Consequences from COVID-19 including skyrocketing unemployment, mental health concerns, and general basic supply scarcity has meant an increased demand for services from nonprofits in a multitude of sectors. I’ve seen a number of successful efforts to help out local businesses, such as restaurants and shops, that are hurting from lack of foot traffic. These campaigns have focused on alternative revenue streams such as delivery deals and gift cards. The same concept can and should go be applied to your favorite nonprofit organizations as well.

Here are three ways you can help nonprofits while continuing to practice safe social distancing.

Donate cash under the CARES Act

The federal “Coronavirus Aid, Relief, and Economic Security” (CARES) Act was recently passed and among other policy goals, aims to incentivize charitable giving. The CARES Act creates a new federal income tax charitable deduction for total charitable contributions of up to $300. The incentive applies to cash contributions made in 2020 and can be claimed on tax forms next year.

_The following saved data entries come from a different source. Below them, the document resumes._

-- ==== Sys2Proof/Word.lean ====
section
/-! DEFINITION. The plain value types of DBR: the 32-bit word of the command and response ports, and the byte of the source space. -/

namespace Sys2Proof

/-- A 32-bit value: a command word, SI, TAG, RESULT (10_state.md R20, R22, R26; 30_encoding.md R72). -/
abbrev Word := BitVec 32

/-- One byte of the source space (20_memory.md R50). -/
abbrev Byte := BitVec 8

end Sys2Proof
end

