-- ==== Sys2Proof/Machine/Bitstream.lean ====
section
/-! DEFINITION. The bitstream reader's commands GETBIT, READBITS and ALIGN (40_bitstream_reader.md). -/

namespace Sys2Proof.Machine

/-- REFILL, TAKE(n), and the sum with base (40_bitstream_reader.md R103, R104). -/
def readField (n base : Nat) (s : State) : Except Stop (Word × State) :=
  match s.reader.readf s.src n base with
  | .error e => .error e
  | .ok (v, r) => .ok (BitVec.ofNat 32 v, { s with reader := r })

/-- `GETBIT`, 40_bitstream_reader.md R103. -/
def execGetbit (s : State) : Host.Outcome State Fault Refusal :=
  command Instr.getbit.wellFormed (readField 1 0) s

/-- The procedure of READBITS: with n = 0 it reads nothing and does not refill (40_bitstream_reader.md R104, R105). -/
def readbitsProc (n : BitVec 5) (base : BitVec 16) (s : State) : Except Stop (Word × State) :=
  if n = 0 then .ok (base.setWidth 32, s) else readField n.toNat base.toNat s

/-- `READBITS n, base`, 40_bitstream_reader.md R104. -/
def execReadbits (n : BitVec 5) (base : BitVec 16) (s : State) : Host.Outcome State Fault Refusal :=
  command (Instr.readbits n base).wellFormed (readbitsProc n base) s

/-- `ALIGN`, 40_bitstream_reader.md R106. -/
def execAlign (s : State) : Host.Outcome State Fault Refusal :=
  command Instr.align.wellFormed (fun s => .ok (0, { s with reader := s.reader.align })) s

end Sys2Proof.Machine
end

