-- ==== Sys2Proof/Machine/Fetch.lean ====
section
/-! DEFINITION. What a move of the host does: a command word is decoded and run, or refused as illegal; a reset starts a decode call. -/

namespace Sys2Proof.Machine

/-- A command word from the command port: a legal word runs its command, any other is illegal (30_encoding.md R78, R80). -/
def runWord (w : Word) (s : State) : Host.Outcome State Fault Refusal :=
  match decodeWord w with
  | .ok i => exec i s
  | .error _ => .next (illegalWord s)

/-- Reset on the source the host has fixed (70_reset_and_hazards.md R260, R263).
A source that SRC_LEN cannot hold is refused (00_scope.md R9, 92_eei_decisions.md D23). -/
def launch (bytes : List Byte) (s : State) : Host.Outcome State Fault Refusal :=
  if bytes.length < 2 ^ 32 then
    .next { State.reset with src := Source.ofBytes bytes, port := s.port, draws := s.draws }
  else .refused .sourceTooLong

end Sys2Proof.Machine
end

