/-! ### Field legality: each check refuses an ill-formed command (30_encoding.md R78) -/

theorem test_wellFormed_readbits : (Instr.readbits 17 0).wellFormed = false := by decide
theorem test_wellFormed_build_constant : (Instr.build .flt 0 8).wellFormed = false := by decide
theorem test_wellFormed_build_lt_num : (Instr.build .lt 0 289).wellFormed = false := by decide
theorem test_wellFormed_build_dt_num : (Instr.build .dt 0 33).wellFormed = false := by decide
theorem test_wellFormed_build_clt_num : (Instr.build .clt 0 20).wellFormed = false := by decide
theorem test_wellFormed_build_range : (Instr.build .lt 300 21).wellFormed = false := by decide
theorem test_wellFormed_wrlens : (Instr.wrlens 320 0).wellFormed = false := by decide
theorem test_wellFormed_rdlens : (Instr.rdlens 320).wellFormed = false := by decide
theorem test_wellFormed_rdtab_count : (Instr.rdtab .flt .count 16).wellFormed = false := by decide
theorem test_wellFormed_rdtab_fdt : (Instr.rdtab .fdt .sym 32).wellFormed = false := by decide
theorem test_wellFormed_rdtab_clt : (Instr.rdtab .clt .sym 19).wellFormed = false := by decide

/-! ### Decoding: words written out bit by bit from 30_encoding.md R73 to R77, field by field, high bits first -/

theorem test_decode_getbit : decodeWord 0b0001_0000000000000000000000000000 = .ok .getbit := by decide
theorem test_decode_readbits :
    decodeWord 0b0010_0000000_00101_0000000100000001 = .ok (.readbits 5 257) := by decide
theorem test_decode_readbits_max :
    decodeWord 0b0010_0000000_10000_1111111111111111 = .ok (.readbits 16 65535) := by decide
theorem test_decode_align : decodeWord 0b0011_0000000000000000000000000000 = .ok .align := by decide
theorem test_decode_build :
    decodeWord 0b0100_0_001_0_00000_100100000_000100000 = .ok (.build .dt 288 32) := by decide
theorem test_decode_decode : decodeWord 0b0101_0_100_000000000000000000000000 = .ok (.decode .fdt) := by decide
theorem test_decode_trees : decodeWord 0b0110_0000000000000000000000000000 = .ok .trees := by decide
theorem test_decode_wrlens : decodeWord 0b0111_000_100111111_000000000000_1111 = .ok (.wrlens 319 15) := by decide
theorem test_decode_rdlens : decodeWord 0b1000_000_000000101_000000000000_0000 = .ok (.rdlens 5) := by decide
theorem test_decode_rdtab :
    decodeWord 0b1001_0_000_1_00000000000000_100011111 = .ok (.rdtab .lt .sym 287) := by decide
theorem test_decode_rdtab_count :
    decodeWord 0b1001_0_011_0_00000000000000_000000111 = .ok (.rdtab .flt .count 7) := by decide
theorem test_decode_rdreg : decodeWord 0b1010_000000000000000000000000_1000 = .ok (.rdreg .srcLen) := by decide

/-- RSEL 0 to 8 (44_observation.md R214). -/
theorem test_decode_rdreg_all :
    (List.range 9).map (fun k => (decodeWord (0xA0000000 + BitVec.ofNat 32 k)).toOption) =
      [Reg.si, .bc, .tag, .err, .errCause, .hlit, .hdist, .hclen, .srcLen].map (fun r => some (.rdreg r)) := by decide

/-- TSEL 0 to 4 (30_encoding.md R77). -/
theorem test_decode_tables :
    [0x50000000#32, 0x51000000, 0x52000000, 0x53000000, 0x54000000].map (fun w => (decodeWord w).toOption) =
      [Tbl.lt, .dt, .clt, .flt, .fdt].map (fun t => some (.decode t)) := by decide

/-- Vectors E2, R11: unlisted OPs and must-be-zero bits. -/
theorem test_reject_opcodes :
    [0x00000000#32, 0xFFFFFFFF, 0xB0000000, 0xC0000000, 0xD0000000, 0xE0000000, 0xF0000000].map decodeWord =
      List.replicate 7 (.error .reservedOpcode) := by decide

/-- Vectors E2, R11, B5, B6, D2, O3, O4: a 1 in a must-be-zero bit of every format. -/
theorem test_reject_mustBeZero :
    [0x10000001#32, 0x30000100, 0x60800000, 0x58000000, 0x20F00000, 0x20200000, 0x48000000, 0x40040000, 0x70000010,
        0x72000000, 0x53000001, 0x93400000, 0x80000001].map decodeWord =
      List.replicate 13 (.error .mustBeZero) := by decide

/-- Vectors B5, D2, O3: reserved TSEL values. -/
theorem test_reject_tables :
    [0x55000000#32, 0x95000000, 0x47000000].map decodeWord = List.replicate 3 (.error .reservedTable) := by decide

/-- Vector O1: RSEL 9. -/
theorem test_reject_register : decodeWord 0xA0000009 = .error .reservedRegister := by decide

/-- Vectors R10, B5, B6, O3, O4: fields out of range; BUILD names FLT or FDT. -/
theorem test_reject_fields :
    [0x20110000#32, 0x40000121, 0x41000021, 0x42000014, 0x43000008, 0x44000000, 0x40025815, 0x71400000, 0x93000010,
        0x94800020, 0x92800013, 0x81400000].map decodeWord =
      List.replicate 12 (.error .fieldRange) := by decide

/-- The numbering of the opcode table: one 32-bit word. -/
theorem test_decodeTableWord : decodeTableWord 32 0x53000000 = some (.decode .flt) := by decide

/-! ### The assembler (30_encoding.md R82, R83) -/

theorem test_assemble_build : assembleWord "BUILD LT, 0, 8  ; -> 8" = some 0x40000008 := by decide
theorem test_assemble_rdtab : assembleWord "RDTAB LT, sym, 0x11F" = some 0x9080011F := by decide
theorem test_assemble_bfinal : assembleWord "BFINAL          ; 0x10000000 -> 1" = some 0x10000000 := by decide
/-- The model's choice (assumption 17): a number wider than its field is no line of the syntax. -/
theorem test_assemble_out_of_range : assembleWord "WRLENS 0, 16" = none := by decide

/-! ### The bitstream reader -/

/-- S1 row 1. -/
theorem test_getbit_s1 : answers (exec .getbit (start [0x03, 0x00])) 1 2 1 15 = true := by decide
/-- Vector R1: EOI on the first bit. -/
theorem test_getbit_eoi : fails (exec .getbit (start [])) .dataError 1 = true := by decide
/-- Vector R4: a 16-bit little-endian field. -/
theorem test_readbits_r4 :
    answers (exec (.readbits 16 0) (start [0x34, 0x12, 0x56, 0x78])) 0x1234 3 0x56 8 = true := by decide
/-- Vector R6: the largest result, with no wrap. -/
theorem test_readbits_r6 : answers (exec (.readbits 16 65535) (start [0xff, 0xff])) 0x1FFFE 2 0 0 = true := by decide
/-- Vector R2: n = 0 needs no source and does not refill. -/
theorem test_readbits_zero : answers (exec (.readbits 0 65535) (start [])) 65535 0 0 0 = true := by decide
/-- S2 row 3: ALIGN gives back the three look-ahead bytes. -/
theorem test_align_s2 :
    answers (exec .align { start [0x01, 0x05, 0x00, 0xfa, 0xff] with
      reader := { si := 4, tag := 0x1F4000A0, bc := 29 } }) 0 1 0 0 = true := by decide
/-- Vector R13: ALIGN after one bit. -/
theorem test_align_r13 : answers (exec .align s1AfterBfinal) 0 1 0 0 = true := by decide

/-! ### The table builder -/

/-- Vector B1: WRLENS 5, 2. -/
theorem test_wrlens :
    (afterwards (exec (.wrlens 5 2) (start []))).map (fun t => (Lens.cell t.lens 5, Lens.cell t.lens 4, t.result)) =
      some (some 2, none, 0) := by decide +kernel
/-- Vector B6: WRLENS 320 is refused. -/
theorem test_wrlens_range : fails (exec (.wrlens 320 0) (start [])) .cmdError 8 = true := by decide
/-- Vector B1, program P5: counts, symbols and USED. -/
theorem test_build_b1 :
    (afterwards (exec (.build .lt 0 8) { start [] with lens := lensWith 0 p5Lengths })).map
        (fun t => (t.result, (List.range 6).map t.lt.countAt, (List.range 8).map t.lt.symAt, t.lt.valid)) =
      some (8, [0, 0, 1, 5, 2, 0], [5, 0, 1, 2, 3, 4, 6, 7], true) := by decide +kernel
/-- Vector B4: symbols are relative to the offset. -/
theorem test_build_b4 :
    (afterwards (exec (.build .dt 300 2) { start [] with lens := lensWith 300 [1, 1] })).map
        (fun t => (t.result, t.dt.countAt 1, t.dt.symAt 0, t.dt.symAt 1)) =
      some (2, 2, 0, 1) := by decide +kernel

/-! ### The symbol decoder -/

/-- Vector D-F144: a 9-bit code of FLT. -/
theorem test_decode_flt : answers (exec (.decode .flt) (start [0x13, 0x00])) 144 2 0 7 = true := by decide +kernel
/-- Vector D-D29: a 5-bit code of FDT. -/
theorem test_decode_fdt : answers (exec (.decode .fdt) (start [0x17])) 29 1 0 3 = true := by decide +kernel
/-- Vector D5: a 15-bit code. -/
theorem test_decode_long :
    answers (exec (.decode .clt) { start [0x00, 0x40] with clt := twoLongCodes }) 1 2 0 1 = true := by decide +kernel
/-- Vectors B2, B2b: no code in 15 bits, and no code in 8. -/
theorem test_decode_no_code :
    fails (exec (.decode .dt) { start [0x00, 0x00] with dt := noCodes }) .dataError 2 = true ∧
      fails (exec (.decode .dt) { start [0x00] with dt := noCodes }) .dataError 1 = true := by decide +kernel
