-- ==== Sys2Proof/Syntax.lean ====
section
/-! DEFINITION. The commands of the KT-48, one constructor per row of spec/opcode_table.json, with the operands that come
from outside: the frames that arrive (R158 to R161, section 9.7), the pins and links, and the lane whose dwell
timer expires. A served request has no operand of its own: its tag, kind and arguments came in its REQUEST frame
and wait in its slot of the Request Queue (R171), where the serving command finds them. -/

namespace Sys2Proof

/-- The two ports of section 2.1 of spec/00_scope.md. -/
inductive Port where
  | field
  | trunk
  deriving DecidableEq, Repr

/-- One item record of a LOAD_ITEMS request, as it stands in the frame (9.7.4). -/
structure WireItem where
  tag : Tag
  rank : Rank
  /-- The circulation status code as carried, 0..255; R11 refuses a code outside the six. -/
  status : Nat
  deriving DecidableEq, Repr

/-- A request as it stands in its slot: its kind and its arguments, laid out in 9.7.4. Numbers are kept as the
frame carries them; what is out of range is refused by the request's own rule (R161). -/
inductive Request where
  | identify
  | readStatus (selector : Nat)
  | option (operation code : Nat) (value : BitVec 32)
  | setWindow (lane base limit : Nat)
  | setClock (value : Time)
  | loadBegin (segment countField twinPresence twin : Nat)
  | loadItems (segment offset : Nat) (records : List WireItem)
  | loadEnd (segment : Nat)
  | loadAbort (segment : Nat)
  | unload (segment : Nat)
  | recount (segment : Nat)
  | closeSegment (segment : Nat)
  | querySegment (segment : Nat)
  | queryItem (selector : Nat) (value : BitVec 64)
  | loadWeights (knots : Vector (BitVec 16) 17)
  | readNotices
  | restartCount
  | reset
  /-- A kind code that 9.7.4 does not define, with whatever bytes follow it (R174). -/
  | unknown (code : Nat) (args : List Byte)
  deriving DecidableEq, Repr

/-- One sighting of a SIGHT frame (9.7.2): the RSSI is the signed byte as received, the position word is split
into its presence flag and its 15-bit value. -/
structure WireSighting where
  tag : Tag
  rssi : BitVec 8
  positioned : Bool
  position : Nat
  deriving DecidableEq, Repr

/-- One event of a CIRC frame (9.7.3): kind code, status value and tag code as carried. -/
structure WireEvent where
  kind : Nat
  status : Nat
  tag : Tag
  deriving DecidableEq, Repr

/-- What FRAME_DISCARD is given: the bytes received between two delimiters, or a frame in progress that a new
start delimiter ended (R160). -/
inductive Received where
  | bytes (frame : List Byte)
  | interrupted
  deriving DecidableEq, Repr

/-- The commands, in the order of spec/opcode_table.json. -/
inductive Instr where
  | identify
  | readStatus
  | optionRead
  | optionWrite
  | optionSet
  | optionClear
  | setWindow
  | setClock
  | loadBegin
  | loadItems
  | loadEnd
  | loadEndCheckDone
  | loadAbort
  | unload
  | recount
  | closeSegment
  | querySegment
  | queryItem
  | queryItemHoldCleared
  | loadWeights
  | readNotices
  | restartCount
  | restartCountComplete
  | reset
  | resetComplete
  | unknownRequest
  | request (tag : Byte) (req : Request)
  | circ (events : List WireEvent)
  | laneMsg (lane : Nat) (body : List Byte)
  | laneUp (lane : Nat)
  | laneDown (lane : Nat)
  | enterFrame (lane rel : Nat)
  | leaveFrame (lane : Nat)
  | sightFrame (lane : Nat) (sightings : List WireSighting)
  | frameDiscard (port : Port) (what : Received)
  | drainEnter
  | drainSight
  | drainLeave
  | reevaluatePendingEnter
  | dwellTimeout (lane : Fin 8)
  | campaignClockTick
  | settleFreeze
  | settleEstimates
  | settleResolution
  | settleOrderChain
  | settleResultWrite
  | settleResume
  | settleSweepItem
  | settleSummary
  | settleRelease
  | deferredScan
  | upstreamSelect
  | replySent
  | noticeSent
  | findingSent
  | fieldSelect
  | controlSignalSent
  | fieldOutFrameSent
  /-- The port loses signal or alignment; `receiving` says whether a frame was being received (R160, R162). -/
  | linkDown (port : Port) (receiving : Bool)
  | linkUp (port : Port)
  | powerOn
  | resetInputAssert
  | resetInputRelease
  deriving DecidableEq, Repr

end Sys2Proof
end

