-- ==== Sys2Proof/Machine/Core.lean ====
section
/-! DEFINITION. The machine as the host runs it. -/

def Sys2Proof.core : Host.Core := { State := Sys2Proof.Machine.State, Fault := Sys2Proof.Machine.Fault, Refusal := Sys2Proof.Machine.Refusal, step := Sys2Proof.Machine.step, reset := Sys2Proof.Machine.State.reset }
end

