-- ==== Sys2Proof/Safety.lean ====
section
/-! DEFINITION. What counts as a sound state of the part, block by block, and the words in which claims about served requests
are said. -/

namespace Sys2Proof.Machine

/-! ### Sound states -/

/-- The three tables of the Shelf List Store are in their form: keys strictly rising. -/
structure TablesOk (s : State) : Prop where
  segments : Table.wf s.store.segments
  items : Table.wf s.store.items
  tagIndex : Table.wf s.store.tagIndex

/-- The observations a context holds; a FREE one holds none. -/
def heldBy (c : Option Context) : Nat := ((c.map fun c => c.observations.length)).getD 0

/-- R67: the free observation slots and the observations of all contexts number 4,096, and no context holds more than
640. -/
structure PoolOk (s : State) : Prop where
  conserved : s.pool.freeSlots + (s.pool.contexts.toList.map heldBy).sum = 4096
  capped : ∀ c : Fin 16, heldBy (s.context c) ≤ 640

/-- R175: every numeric option word lies in its range. -/
structure OptionsOk (o : Options) : Prop where
  laneAF : 2 ≤ o.laneAF ∧ o.laneAF ≤ 60
  laneAE : o.laneAE < o.laneAF
  dwell : ∀ l : Fin 8, o.dwell[l.val] ≤ 60000
  fqHigh : 1 ≤ o.fqHigh ∧ o.fqHigh ≤ 256
  fqResume : o.fqResume ≤ 239
  xread : -100 ≤ o.xread ∧ o.xread ≤ -20
  revise : 0 ≤ o.revise ∧ o.revise ≤ 30
  poolLow : o.poolLow ≤ 4096

/-- The bounds of the queues: R46, R132, R147, R167, R171. -/
structure QueuesOk (s : State) : Prop where
  sighting : ∀ l : Fin 8, (s.lane l).queue.length ≤ 64 ∧ (s.lane l).queue.countP isSighting ≤ 60
  deferred : s.circ.deferred.length ≤ 32
  findings : s.findq.records.length ≤ 256
  fieldOut : s.field.out.length ≤ 16
  requests : s.requests.slots.length ≤ 8

/-- The runs of the Item Table (R1, R3): every segment number is one of the 2,048, every run has 1..512 slots of the
table, no two runs share a slot, and the two free figures are those of the slots outside every run. -/
structure RunsOk (s : State) : Prop where
  numbers : ∀ g r, s.segment g = some r → g < 2048
  counts : ∀ g r, s.segment g = some r → 1 ≤ r.itemCount ∧ r.itemCount ≤ 512
  inside : ∀ g r, s.segment g = some r → r.firstItem + r.itemCount ≤ 65536
  apart : ∀ g h r q i, s.segment g = some r → s.segment h = some q → inRun r i = true → inRun q i = true → g = h
  freeCount : s.store.freeCount + (s.store.segments.map fun e => e.2.itemCount).sum = 65536
  largestFree : s.store.largestFree = longestFree s.store.segments

/-- The segment's phase names the context. -/
def countsIn (s : State) (g : Nat) (c : Fin 16) : Prop := ∃ r, s.segment g = some r ∧ r.phase = .counting c

/-- The segment is SETTLING and its phase names the context. -/
def settlesIn (s : State) (g : Nat) (c : Fin 16) : Prop := ∃ r, s.segment g = some r ∧ r.phase = .settling c

/-- R24 and R66: lanes in a segment, contexts in use, and segments COUNTING or SETTLING are bound to each other. -/
structure ClaimsOk (s : State) : Prop where
  lane : ∀ l g d, (s.lane l).mode = .inSegment g d →
    ∃ c ctx, countsIn s g c ∧ s.context c = some ctx ∧ ctx.segment = g ∧ ctx.phase = .opened l
  opened : ∀ c ctx l, s.context c = some ctx → ctx.phase = .opened l →
    countsIn s ctx.segment c ∧ ∃ d, (s.lane l).mode = .inSegment ctx.segment d
  closed : ∀ c ctx l cause, s.context c = some ctx → ctx.phase = .closed l cause → settlesIn s ctx.segment c
  counting : ∀ g c, countsIn s g c → ∃ ctx l, s.context c = some ctx ∧ ctx.segment = g ∧ ctx.phase = .opened l
  settling : ∀ g c, settlesIn s g c →
    ∃ ctx l cause, s.context c = some ctx ∧ ctx.segment = g ∧ ctx.phase = .closed l cause

/-- The segment in settle, as a list of none or one. -/
def inSettleList (e : Engine) : List Nat :=
  match e with
  | .settling w => [w.segment]
  | _ => []

/-- R79, R100 and R101: the segment in settle and the Settle Queue together hold every SETTLING segment once and no
other, an IDLE engine has nothing queued, and an engine that takes has something to take. -/
structure SettleOk (s : State) : Prop where
  once : (inSettleList s.settle.engine ++ s.settle.queue).Nodup
  holds : ∀ g, g ∈ inSettleList s.settle.engine ++ s.settle.queue ↔ ∃ c, settlesIn s g c
  idle : s.settle.engine = .idle → s.settle.queue = []
  taking : s.settle.engine = .taking → s.settle.queue ≠ []

/-- The ranges of the tallies: R29, R140, R152, R160, R167, R172. -/
structure TalliesOk (s : State) : Prop where
  lanes : ∀ l : Fin 8, (s.lane l).voidTally ≤ 4294967295 ∧ (s.lane l).dropTally ≤ 4294967295
  circ : s.circ.applied ≤ 4294967295 ∧ s.circ.deferredTally ≤ 4294967295 ∧ s.circ.ignored ≤ 4294967295 ∧
    s.circ.dropped ≤ 4294967295
  findings : s.findq.lostTally ≤ 4294967295
  ports : s.field.discards ≤ 4294967295 ∧ s.trunk.discards ≤ 4294967295 ∧ s.field.outDrops ≤ 4294967295
  requests : s.requests.discards ≤ 4294967295

/-! ### Words for served requests (R173, R174) -/

/-- A slot whose reply has been made. -/
def Slot.answered (sl : Slot) : Prop := (∃ r, sl.state = .replyReady r) ∨ (∃ r, sl.state = .sending r)

/-- The request of slot `sl` is the next to be served: it is PENDING, and every older slot is answered. -/
structure Waiting (s : State) (before : List Slot) (sl : Slot) (after : List Slot) (req : Request) : Prop where
  slots : s.requests.slots = before ++ sl :: after
  older : ∀ x ∈ before, x.answered
  pending : sl.state = .pending
  request : sl.request = req
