/-- READ_STATUS changes nothing but its own slot; a selector above 6 is refused; section 0 carries the device figures,
1 the lanes', 2 and 3 the pool's figures with the contexts in use among eight, each with its number, 4 the engine's and the
Findings Queue's, 5 the store's and the Circulation Unit's, 6 the knots (R84, R179). That the request counts its own slot
as IN_SERVICE, and that the FREE slots are counted beside the four states of R171, are the model's readings (log entries
13 and 30), and so is that a FREE context has no figures of its own (log entry 12). -/
def Obligations.ReadStatusReportsItsSection : Prop :=
  ∀ (s : State) (before after : List Slot) (sl : Slot) (n : Nat), Waiting s before sl after (.readStatus n) →
    (6 < n → ∃ t, exec .readStatus s = .next t ∧ Answers s t before sl after 0x02 .badArgument none .none ∧
      t = { s with requests := t.requests }) ∧
    (n ≤ 6 → ∃ t body, exec .readStatus s = .next t ∧ Answers s t before sl after 0x02 .ok none body ∧
      t = { s with requests := t.requests } ∧
      (n = 0 → ∃ f : DeviceFigures, body = .device f ∧ f.clock = s.clock.value ∧ f.clockSet = s.clock.set ∧
        f.fieldUp = s.field.up ∧ f.trunkUp = s.trunk.up ∧ f.fieldDiscards = s.field.discards ∧
        f.trunkDiscards = s.trunk.discards ∧ f.fieldOutDrops = s.field.outDrops ∧
        f.fieldOutLength = s.field.out.length ∧
        (∀ l : Fin 8, f.pendingPause.getLsbD l.val = decide (s.field.signals[l.val] = some .pause)) ∧
        (∀ l : Fin 8, f.pendingResume.getLsbD l.val = decide (s.field.signals[l.val] = some .resume)) ∧
        f.requestDiscards = s.requests.discards ∧ f.slotsFree = 8 - s.requests.slots.length ∧
        f.slotsPending = (before ++ after).countP (fun x => decide (x.state = .pending)) ∧
        f.slotsInService = 1 + (before ++ after).countP (fun x => x.state matches .inService _) ∧
        f.slotsReplyReady = (before ++ after).countP (fun x => x.state matches .replyReady _) ∧
        f.slotsSending = (before ++ after).countP (fun x => x.state matches .sending _) ∧
        f.conditions = liveConditions s ∧ f.latches = s.notices.latches) ∧
      (n = 1 → ∃ fs : List LaneFigures, body = .lanes fs ∧ fs.length = 8 ∧ ∀ l : Fin 8, fs[l.val]? = some
        { state := laneCode (s.lane l).mode, base := (s.lane l).base, limit := (s.lane l).limit,
          current := currentSegment (s.lane l).mode, voidTally := (s.lane l).voidTally,
          dropTally := (s.lane l).dropTally, entries := (s.lane l).queue.length,
          sightings := (s.lane l).queue.countP isSighting, paused := (s.lane l).paused,
          overrun := (s.lane l).overrun }) ∧
      (n = 2 ∨ n = 3 → ∃ f : PoolFigures, body = .pool f ∧ f.freeSlots = s.pool.freeSlots ∧
        f.free + f.opened + f.closed = 16 ∧ f.free = s.pool.contexts.toList.countP (·.isNone) ∧
        f.closed = s.pool.contexts.toList.countP (fun c => decide (contextCode c = 2)) ∧
        f.opened = s.pool.contexts.toList.countP (fun c => decide (contextCode c = 1)) ∧
        f.contexts.Pairwise (fun a b => a.1 < b.1) ∧
        ∀ c ctx, (c, ctx) ∈ f.contexts ↔ (n = 2 ↔ c.val < 8) ∧ s.context c = some ctx) ∧
      (n = 4 → body = .settle
        { engine := engineCode s.settle.engine, segment := segmentInSettle s.settle.engine, queue := s.settle.queue,
          findings := s.findq.records.length, lostTally := s.findq.lostTally,
          findqHigh := decide (s.opts.fqHigh ≤ s.findq.records.length), findqLost := s.findq.lost }) ∧
      (n = 5 → body = .store
        { freeCount := s.store.freeCount, largestFree := s.store.largestFree, deferred := s.circ.deferred.length,
          applied := s.circ.applied, deferredTally := s.circ.deferredTally, ignored := s.circ.ignored,
          dropped := s.circ.dropped }) ∧
      (n = 6 → body = .knots s.weights))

This deduction is an “above-the-line” deduction. This means it’s a deduction that applies to all taxpayers, regardless if they elect to itemize.

For those taxpayers who do itemize, the law lifts the existing cap on annual contributions from 60 to 100 percent of adjusted gross income. For corporations, the law raises the annual contributions limit from 10 to 25 percent. Likewise, the cap on corporate food donations has increased from 15 to 25 percent.

Protect yourself from coronavirus

Photo by Obi Onyeador on Unsplash

Gift retirement benefit plans

If you have a retirement benefit plan, like an IRA or 401(k), you may gift the entire plan, or just a percentage, to your favorite charity or charities upon your death. Retirement plans can be an ideal asset donation to a nonprofit organization because of the tax burden the plans may carry if paid to non-charitable beneficiaries, such as family members.

This can be accomplished by fully completing a beneficiary designation form from the account holder and name the intended nonprofit organization(s) as a beneficiary of your qualified plan. The funds you designate to charitable organizations will be distributed directly to the organizations tax-free and will pass outside of your estate, Individuals who elect this type of charitable giving can continue to make withdrawals from retirement plans during their lifetime.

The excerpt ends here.